What is the best PHP tool-kit for parsing complex things and what factors can help me determine which is the best?

As I mentioned earlier, perhaps there is no best solution, but simply good practices to help select a solution.

NOTE

Read below only if you is a answer writer

My question was edited: now have good english and objectivity (!), thanks a lot for @FrustratedWithFormsDesigner, @gnat and @Matt. But, perhaps with @Matt editins, losted my point of view.

My point is not a "Regular expressions vs. framework" dichotomy (!).
I think (and see examples) that programming PHP, we have a good "tool kit", not only with regular expresions (see the power of preg_replace_callback), strings functions, etc., for simple or very specific parsing tasks; but also with XML Manipulation, for complex tasks! See de "parsing power" of process with DOM and/or XSLT…
I see also cases where I have a dilema about use this "PHP native tool kit", or install and learn about some external paser generator (plugged as a library, or a class, etc.).

Best Answer

Regular expressions vs. framework (in the sense of being separate from a language) is a false dichotomy. Counter-example: parser combinators. These can easily handle regular, context-free, and context-sensitive languages; nice libraries exist for them in many languages. Major advantages are that language integration allows them to snarf their host languages's features (such as type system, unit-testing framework, using classes/objects/functions to extend them, composability), and fewer limitations such as token lookahead; major disadvantages are that an implementation is tied to a specific language (duh), decent error messages are often difficult to generate, and they can easily be inefficient if care isn't taken.
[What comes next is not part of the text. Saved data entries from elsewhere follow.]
/-- CLAIM, RELEASE, HANDOVER and TAKEOVER, granted, move exactly the resources of their range that the rules name;
refused, none. At their turn, in service, with class, first and count in range. For the first ownership request of a
tick (where HB's finds none of HA in the queue): CLAIM of a range in which no resource belongs to the other port makes
every unowned one the claimant's; RELEASE makes those of the port unowned; HANDOVER of a range that the port owns
whole passes it to the other port; TAKEOVER, while the other port is not live and has not been for 10 ms, makes the
other port's resources the claimant's. Each completes with OK, and every other resource keeps its owner. In any tick,
a CLAIM whose range holds a resource that the port may not have, as the requests decided before it leave them,
completes with CONTENDED or NOT_OWNER with the first such resource; a HANDOVER of a resource that the port does not
own with NOT_OWNER; a TAKEOVER while the other port is live or was within 10 ms with NOT_READY; and none of them
changes an owner. (Where the spec leaves a choice the reading is the model's: log entry 2.) Rests on
07_host_ports_rings.md R281; 07_host_ports_rings.md R284; 07_host_ports_rings.md R285; 07_host_ports_rings.md R286;
07_host_ports_rings.md R287; 07_host_ports_rings.md R268. -/
def Obligations.OwnershipRequestsMoveTheirRange : Prop :=
  ∀ (h : Hdr) (cls first : Nat) (s : State), ownBad cls first h.arg 512 = none →
    let hit (i : Nat) : Prop := first ≤ i ∧ i < first + h.arg
    let moved (u : State) (f : Option PortId → Prop) (v : Option PortId) : Prop :=
      (∀ i, i < (s.own.tab.getD cls []).length → hit i → f (s.own.tab.of cls i) → u.own.tab.of cls i = v) ∧
      (∀ c i, ¬ (c = cls ∧ hit i ∧ f (s.own.tab.of cls i)) → u.own.tab.of c i = s.own.tab.of c i)
    let firstAsked (op : Nat) : Prop := s.own.tick ≠ some (s.begins h op).now ∧ (h.port = .ha ∨ ∀ c ∈ s.pending, ownReqOf c = none)
    (s.lets h 0xA0 [] false = true →
      let b := s.begins h 0xA0
      let o := b.judges h.port
      let bad (i : Nat) : Bool := match (o.view h.port).of cls i with
        | some x => x ≠ h.port
        | none => o.changed h.port.peer cls i
      (firstAsked 0xA0 → (∀ k < h.arg, s.own.tab.of cls (first + k) ≠ some h.port.peer) →
        ∃ u : State, exec (.claim h cls first) s = .next (u.reply h 0xA0 (Reply.ok 0)).finish ∧
          moved u (fun o => o = none) (some h.port)) ∧
      (∀ k, ((List.range h.arg).find? fun k => bad (first + k)) = some k →
        exec (.claim h cls first) s = .next (({ b with own := (b.own.atTick b.now).add { port := h.port, cls := cls, first := first, count := h.arg } }
          : State).reply h 0xA0 { st := if o.changed h.port.peer cls (first + k) || (o.start.of cls (first + k) = some h.port.peer &&
            b.asks h.port.peer cls (first + k)) then 3 else 2, rs := 4, ix := first + k }).finish)) ∧
    (s.lets h 0xA1 [] false = true → firstAsked 0xA1 →
      ∃ u : State, exec (.release h cls first) s = .next (u.reply h 0xA1 (Reply.ok 0)).finish ∧
        moved u (fun o => o = some h.port) none) ∧
    (s.lets h 0xA2 [] false = true → firstAsked 0xA2 → (∀ k < h.arg, s.own.tab.of cls (first + k) = some h.port) →
      ∃ u : State, exec (.handover h cls first) s = .next (u.reply h 0xA2 (Reply.ok 0)).finish ∧
        moved u (fun o => o = some h.port) (some h.port.peer)) ∧
    (s.lets h 0xA3 [] false = true →
      let b := s.begins h 0xA3
      (firstAsked 0xA3 → (b.port h.port.peer).live = false → 10 ≤ b.downMs h.port.peer →
        ∃ u : State, exec (.takeover h cls first) s = .next (u.reply h 0xA3 (Reply.ok 0)).finish ∧
          moved u (fun o => o = some h.port.peer) (some h.port)) ∧
      ((b.port h.port.peer).live = true ∨ b.downMs h.port.peer < 10 →
        exec (.takeover h cls first) s = .next (({ b with own := (b.own.atTick b.now).add { port := h.port, cls := cls, first := first, count := h.arg } }
          : State).reply h 0xA3 { st := 4 }).finish))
Here are the factors that I look at when deciding what tool to use to parse something:

level of the language, and of the parsing tool, on the Chomsky hierarchy. Is it a regular language? Is it context-free? Is it context-sensitive? If it's context-sensitive, I'd better make sure my parsing tool can handle it.
testability of parsers, including those for sub-rules. It's pretty easy to build parsers that look right but are totally wrong. Being able to independently test sub-parsers makes it far, far easier to get the whole parser right. This goes hand-in-hand with composability: building big parsers by putting small parsers together.
whether the language is ambiguous. Some languages are ambiguous, and some tools can't deal with them. If there are multiple valid parses, I probably want to be notified of that, possibly by an error or multiple results, instead of just getting a single parse and thinking it's the only one.
control over parse results. What output do parsers produce -- a concrete parse tree? Are the nodes strongly typed or stringly typed? I find it very useful to have some control over how the parse tree is built, as it is being built; having to post-process the tree is often more painful and error-prone, in my experience. An example is an integer parser -- should it return an integer or a string?
efficiency. I don't know a whole lot about this, but there are definitely differences between different approaches, especially when there's a lot of backtracking.
error reporting. At the very least, parse errors should be reportable with position and current rule information; a trace can also be useful but I haven't really seen any decent solutions to this problem (although I bet there are some).
expressivity of the parsing tool. Does it make me jump through hoops to express simple things like a sequence of values separated by commas, with no trailing comma? I'm a big fan of BNF, but not being able to extend it is frustrating, and can make grammars look far more complicated, and thus harder to maintain, than they actually need to. Being able to capture patterns and abstract over them shouldn't be a luxury, but a requirement.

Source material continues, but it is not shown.